Meanwhile Biti's law firm, Honey and Blanckenberg, has condemned Gono for what it described as an "unfortunate outburst against us" after he controversially accused its directors of externalization of funds and money-laundering.
In a letter purportedly written to Prime Minister Morgan Tsvangirai on May 11, Gono said Honey and Blanckenberg - where Finance Minister Tendai Biti was a partner - had stashed over US$1million outside the country in violation of exchange control regulations.
Gono said the law firm's externalization of foreign currency predated his appointment as Reserve Bank governor in 2003. He sought to use the allegations to buttress his claim that Biti's campaign to remove him from the RBZ was motivated by a personal vendetta.

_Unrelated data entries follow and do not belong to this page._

-- ==== Sys2Proof/Laws/InvExpert.lean ====
section
/-! SUPPORT. What every function keeps of `State.Inv`, each by the lemmas of the functions it calls:
expert dispatch, tiles, pools, audits, windows. -/

set_option Elab.async false

namespace Sys2Proof.Machine
open Sys2Proof
set_option linter.unusedSimpArgs false
set_option linter.unusedVariables false
variable {pmk : Nat} {z : State}

/-! ### ExdCore -/

theorem State.layerReserve_inv (l : Nat) (take : Bool) (s : State) (h_s : Keeps pmk z s)  (hu : Cov pmk 1048576 := by exact cov_sub (by assumption) rfl) :
    Keeps pmk z (State.layerReserve l take s) := by
  unfold State.layerReserve
  repeat' first
    | (with_reducible first | assumption | apply State.shReserve_inv)

theorem State.setSlotWord_inv (l k v : Nat) (s : State) (h_s : Keeps pmk z s)  (hu : Cov pmk 128 := by exact cov_sub (by assumption) rfl) :
    Keeps pmk z (State.setSlotWord l k v s) := by
  unfold State.setSlotWord
  repeat' first
    | (with_reducible first | assumption | apply State.setBarnNum_inv)

theorem State.setCmb_inv (l e : Nat) (c : Option Cmb) (s : State) (h_s : Keeps pmk z s)  (hu : Cov pmk 8388608 := by exact cov_sub (by assumption) rfl) :
    Keeps pmk z (State.setCmb l e c s) := by
  unfold State.setCmb
  repeat' first
    | (with_reducible first | assumption | apply State.modExd_inv)

theorem State.cmbCapture_inv (kind l e eid : Nat) (s : State) (h_s : Keeps pmk z s)  (hu : Cov pmk 1 := by exact cov_sub (by assumption) rfl) :
    Keeps pmk z (State.cmbCapture kind l e eid s) := by
  unfold State.cmbCapture
  repeat' first
    | (with_reducible first | assumption | apply State.setRg_inv)

theorem State.unask_inv (o : Owner) (s : State) (h_s : Keeps pmk z s)  (hu : Cov pmk 1024 := by exact cov_sub (by assumption) rfl) :
    Keeps pmk z (State.unask o s).2 := by
  unfold State.unask
  repeat' first
    | (with_reducible first | assumption | apply State.modTtu_inv)

theorem State.expert_inv (d l x : Nat) (s : State) (h_s : Keeps pmk z s)  (hu : Cov pmk 41943042 := by exact cov_sub (by assumption) rfl) :
    Keeps pmk z (State.expert d l x s).2 := by
  unfold State.expert
  repeat' first
    | (refine fun _ => ?_)
    | (with_reducible first | assumption | exact cov_sub hu rfl | apply State.bump_inv | apply State.modExd_inv | apply State.takeFree_inv | apply ite_snd_inv)
    | (with_reducible apply_assumption -exfalso -symm)
    | ((try lift_lets); intro x; have hx : ∀ (s : State), Keeps pmk z s → Keeps pmk z (Prod.snd (x s)) := ?_; revert hx; generalize x = y; clear x; intro hx; rotate_left; (dsimp -zeta only [x]))
    | ((try lift_lets); intro x; generalize x = y; clear x)
    | split

theorem State.choose_inv (d l x i h src step : Nat) (taken : List (Nat × Nat)) (s : State) (h_s : Keeps pmk z s)  (hu : Cov pmk 41943170 := by exact cov_sub (by assumption) rfl) :
    Keeps pmk z (State.choose d l x i h src step taken s).2 := by
  unfold State.choose
  repeat' first
    | (refine fun _ => ?_)
    | (with_reducible first | assumption | exact cov_sub hu rfl | apply State.expert_inv | apply State.setBarnNum_inv | apply foldl_inv | apply ite_inv | apply ite_snd_inv)
    | ((try lift_lets); intro x; generalize x = y; clear x)
    | (split <;> first | (rename_i heq; have hi := (congrArg (fun p => Keeps pmk z (Prod.snd (Prod.snd p))) heq).mp ?_; try dsimp only at hi) | (rename_i heq; have hi := (congrArg (fun p => Keeps pmk z (Prod.snd p)) heq).mp ?_; try dsimp only at hi) | (rename_i heq _; have hi := (congrArg (fun p => Keeps pmk z (Prod.snd (Prod.snd p))) heq).mp ?_; try dsimp only at hi) | (rename_i heq _; have hi := (congrArg (fun p => Keeps pmk z (Prod.snd p)) heq).mp ?_; try dsimp only at hi))
    | split

theorem State.picks_inv (d l h src step : Nat)   : ∀ (y0 : Nat) (y1 : Nat) (y2 : List (Nat × Nat)) (y3 : State), Keeps pmk z y3 → (hu : Cov pmk 41943170 := by exact cov_sub (by assumption) rfl) →
    Keeps pmk z (State.picks d l h src step y0 y1 y2 y3).2 := by
  intro y0
  induction y0 <;> intros <;> unfold State.picks
  repeat' first
    | (with_reducible first | assumption | apply State.choose_inv | apply ite_snd_inv)
    | (with_reducible apply_assumption -exfalso -symm)
    | ((try lift_lets); intro x; have hx : Keeps pmk z (Prod.snd x) := ?_; revert hx; generalize x = y; clear x; intro hx; rotate_left; (dsimp -zeta only [x]))
    | ((try lift_lets); intro x; generalize x = y; clear x)
    | (split <;> first | (rename_i heq; have hi := (congrArg (fun p => Keeps pmk z (Prod.snd (Prod.snd p))) heq).mp ?_; try dsimp only at hi) | (rename_i heq; have hi := (congrArg (fun p => Keeps pmk z (Prod.snd p)) heq).mp ?_; try dsimp only at hi) | (rename_i heq _; have hi := (congrArg (fun p => Keeps pmk z (Prod.snd (Prod.snd p))) heq).mp ?_; try dsimp only at hi) | (rename_i heq _; have hi := (congrArg (fun p => Keeps pmk z (Prod.snd p)) heq).mp ?_; try dsimp only at hi))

New Zimbabwe.com reports that the law firm said in a statement: "Over the past few weeks (three years after the alleged offence), the partners of Honey and Blanckenberg have received a number of crude threats arising from these old accusations, stating that unless Tendai Biti, a former partner of the firm and currently Minister of Finance, desisted from his attempts to demand accountability from the governor of the Reserve Bank, the partners would face unspecified consequences. Naturally we have ignored such threats.
"Since Dr Gono states that this matter is before the courts, then it is clearly sub judice and it is regrettable and highly inappropriate that a person of his position has resorted to the media in an effort to bring this matter into the political arena without allowing the due process of the law to take its course.
"We are confident, however, in the sound judgment of the public its awareness of the integrity of Honey and Blanckenberg and its understanding of the reality of what lies behind Dr Gono's unfortunate outburst against us."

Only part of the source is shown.